Association of age-adjusted Charlson comorbidity index with adverse outcomes in patients undergoing transcatheter aortic valve replacement: A retrospective cohort study.

机构信息

Department of Cardiology, The Second Hospital of Hebei Medical University, Shijiazhuang, Hebei, China.

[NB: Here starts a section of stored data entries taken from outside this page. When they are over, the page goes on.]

theorem execPdCmdVconnSwap_sound {q : List Instr} {path : Path} {p : PortId} {v : Word} {s : State} (h : Sound q s) :
    SoundOut q (execPdCmdVconnSwap path p v s) := fin_sound (writeAt_sound h)

theorem execPdCmdSendCaps_sound {q : List Instr} {path : Path} {p : PortId} {v : Word} {s : State} (h : Sound q s) :
    SoundOut q (execPdCmdSendCaps path p v s) := fin_sound (writeAt_sound h)

theorem execPdCmdGetSinkCap_sound {q : List Instr} {path : Path} {p : PortId} {v : Word} {s : State} (h : Sound q s) :
    SoundOut q (execPdCmdGetSinkCap path p v s) := fin_sound (writeAt_sound h)

theorem execPdCmdEprExit_sound {q : List Instr} {path : Path} {p : PortId} {v : Word} {s : State} (h : Sound q s) :
    SoundOut q (execPdCmdEprExit path p v s) := fin_sound (writeAt_sound h)

theorem execBmRecompute_sound {q : List Instr} {vinAvg : Nat} {s : State} (h : Sound q s) :
    SoundOut q (execBmRecompute vinAvg s) := fin_sound (bmTick_sound h)

theorem execRenegTimeout_sound {q : List Instr} {p : PortId} {s : State} (h : Sound q s) :
    SoundOut q (execRenegTimeout p s) := fin_sound (bmRenegTimeout_sound h)

theorem execBmRaiseDelayExpire_sound {q : List Instr} {s : State} (h : Sound q s) :
    SoundOut q (execBmRaiseDelayExpire s) := fin_sound (bmRaise_sound h)

theorem execPmbTransactionDone_sound {q : List Instr} {ack : PmbAck} {data : BitVec 16} {s : State} (h : Sound q s) :
    SoundOut q (execPmbTransactionDone ack data s) := fin_sound (pmbEnd_sound h)

theorem execPmbRetryDue_sound {q : List Instr} {s : State} (h : Sound q s) :
    SoundOut q (execPmbRetryDue s) := fin_sound (pmbDue_sound h)

theorem execPmbVoutRetryDue_sound {q : List Instr} {s : State} (h : Sound q s) :
    SoundOut q (execPmbVoutRetryDue s) := fin_sound (pmbDue_sound h)

theorem execPmbTonMaxExpire_sound {q : List Instr} {s : State} (h : Sound q s) :
    SoundOut q (execPmbTonMaxExpire s) := fin_sound (pmbExpire_sound h)

theorem execPmbOffConfirmTimeout_sound {q : List Instr} {s : State} (h : Sound q s) :
    SoundOut q (execPmbOffConfirmTimeout s) := fin_sound (pmbExpire_sound h)

theorem execPmbStretchTimeout_sound {q : List Instr} {s : State} (h : Sound q s) :
    SoundOut q (execPmbStretchTimeout s) := fin_sound (pmbEnd_sound h)

theorem execPmbVerifyWrite_sound {q : List Instr} {path : Path} {v : Word} {s : State} (h : Sound q s) :
    SoundOut q (execPmbVerifyWrite path v s) := fin_sound (writeAt_sound h)

theorem execPmbAlert_sound {q : List Instr} {addr : BitVec 7} {pecOk : Bool} {ack : PmbAck} {status : BitVec 16} {s : State} (h : Sound q s) :
    SoundOut q (execPmbAlert addr pecOk ack status s) := fin_sound (pmbAlert_sound h)

theorem execPmbAlertRepeat_sound {q : List Instr} {stillLow : Bool} {s : State} (h : Sound q s) :
    SoundOut q (execPmbAlertRepeat stillLow s) := fin_sound (pmbAlertAgain_sound h)

theorem execPmbAlertStormExpire_sound {q : List Instr} {addr : BitVec 7} {s : State} (h : Sound q s) :
    SoundOut q (execPmbAlertStormExpire addr s) := fin_sound (pmbStormEnd_sound h)

theorem execPmbBusStuck_sound {q : List Instr} {s : State} (h : Sound q s) :
    SoundOut q (execPmbBusStuck s) := fin_sound (pmbBusHeld_sound h)

theorem execPmbBusRecoveryDue_sound {q : List Instr} {s : State} (h : Sound q s) :
    SoundOut q (execPmbBusRecoveryDue s) := by
  unfold execPmbBusRecoveryDue
  refine fin_sound ?_
  repeat' first
    | with_reducible assumption

theorem execPmbStuckClear_sound {q : List Instr} {s : State} (h : Sound q s) :
    SoundOut q (execPmbStuckClear s) := fin_sound (pmbBusFree_sound h)

theorem execPmbSwGo_sound {q : List Instr} {path : Path} {v : Word} {s : State} (h : Sound q s) :
    SoundOut q (execPmbSwGo path v s) := fin_sound (writeAt_sound h)

theorem execUsbGetDescriptor_sound {q : List Instr} {dtype : Byte} {index : Byte} {len : Nat} {s : State} (h : Sound q s) :
    SoundOut q (execUsbGetDescriptor dtype index len s) := fin_sound (getDescriptor_sound h)

theorem execUsbSetAddress_sound {q : List Instr} {addr : BitVec 7} {s : State} (h : Sound q s) :
    SoundOut q (execUsbSetAddress addr s) := fin_sound (setAddress_sound h)

theorem execUsbSetConfiguration_sound {q : List Instr} {cfg : Byte} {s : State} (h : Sound q s) :
    SoundOut q (execUsbSetConfiguration cfg s) := fin_sound (setConfiguration_sound h)

theorem execUsbSetInterface_sound {q : List Instr} {alt : Byte} {s : State} (h : Sound q s) :
    SoundOut q (execUsbSetInterface alt s) := fin_sound (setInterface_sound h)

Department of Cardiology, Handan First Hospital, Handan, Hebei, China.

出版信息

Medicine (Baltimore). 2023 Nov 24;102(47):e36283. doi: 10.1097/MD.0000000000036283.

Abstract

Patients undergoing transcatheter aortic valve replacement (TAVR) have a high comorbid burden. Our objective was to assess the association between the age-adjusted Charlson comorbidity index (Age-CCI) and mortality and readmission rates within 1-year post-TAVR. Data were extracted from the Medical Information Mart for Intensive Care IV database (MIMIC-IV version 2.0). The primary endpoint was a composite outcome of all-cause mortality or readmission within 1-year after TAVR. To examine the associations of Age-CCI with outcomes, we used multivariable Cox proportional hazards regression, restricted cubic spline (RCS), and Kaplan-Meier curves. A total of 785 patients (52.9% male) with a median age of 84.0 years were assessed. More than half of our patients had an Age-CCI ≥ 7. After adjustment for potential confounders, we found that a 1 unit increase in Age-CCI was associated with a 10% increase in mortality and readmission rates after TAVR (HR = 1.10, 95% CI: 1.04-1.17, P < .001). High Age-CCI (Age-CCI ≥ 7) compared with the low Age-CCI (Age-CCI < 7) showed a 36% increase of mortality and readmission rates (HR = 1.36, 95% CI: 1.07-1.73, P = .013). The RCS curve analysis showed a continuous linear relationship between Age-CCI and the composite outcome risk (P for non-linearity = .671). The Kaplan-Meier survival analysis showed that patients with Age-CCI ≥ 7 had a poorer prognosis than those with Age-CCI < 7 (log-rank P < .001). Subgroup analyses showed the results remained stable. Age-CCI is independently associated with all-cause mortality and readmission in patients treated with TAVR, which may help clinicians risk-stratify patients and offer an opportunity to improve patient outcomes.

摘要

接受经导管主动脉瓣置换术(TAVR)的患者合并症负担较高。我们的目的是评估年龄调整Charlson 合并症指数(Age-CCI)与 TAVR 后 1 年内死亡率和再入院率之间的关系。数据从医疗信息监护 IV 数据库(MIMIC-IV 版本 2.0)中提取。主要终点是 TAVR 后 1 年内全因死亡率或再入院的复合结局。为了研究 Age-CCI 与结局的关系,我们使用多变量 Cox 比例风险回归、限制立方样条(RCS)和 Kaplan-Meier 曲线。共评估了 785 名(52.9%为男性)中位年龄为 84.0 岁的患者。我们的患者中有一半以上的 Age-CCI≥7。在调整潜在混杂因素后,我们发现 Age-CCI 增加 1 个单位与 TAVR 后死亡率和再入院率增加 10%相关(HR=1.10,95%CI:1.04-1.17,P<.001)。与低 Age-CCI(Age-CCI<7)相比,高 Age-CCI(Age-CCI≥7)的死亡率和再入院率增加 36%(HR=1.36,95%CI:1.07-1.73,P=0.013)。RCS 曲线分析显示 Age-CCI 与复合结局风险之间存在连续线性关系(非线性 P 值=0.671)。Kaplan-Meier 生存分析显示,Age-CCI≥7 的患者预后较 Age-CCI<7 的患者差(对数秩 P<.001)。亚组分析显示结果稳定。Age-CCI 与 TAVR 治疗患者的全因死亡率和再入院独立相关,这可能有助于临床医生对患者进行风险分层,并为改善患者结局提供机会。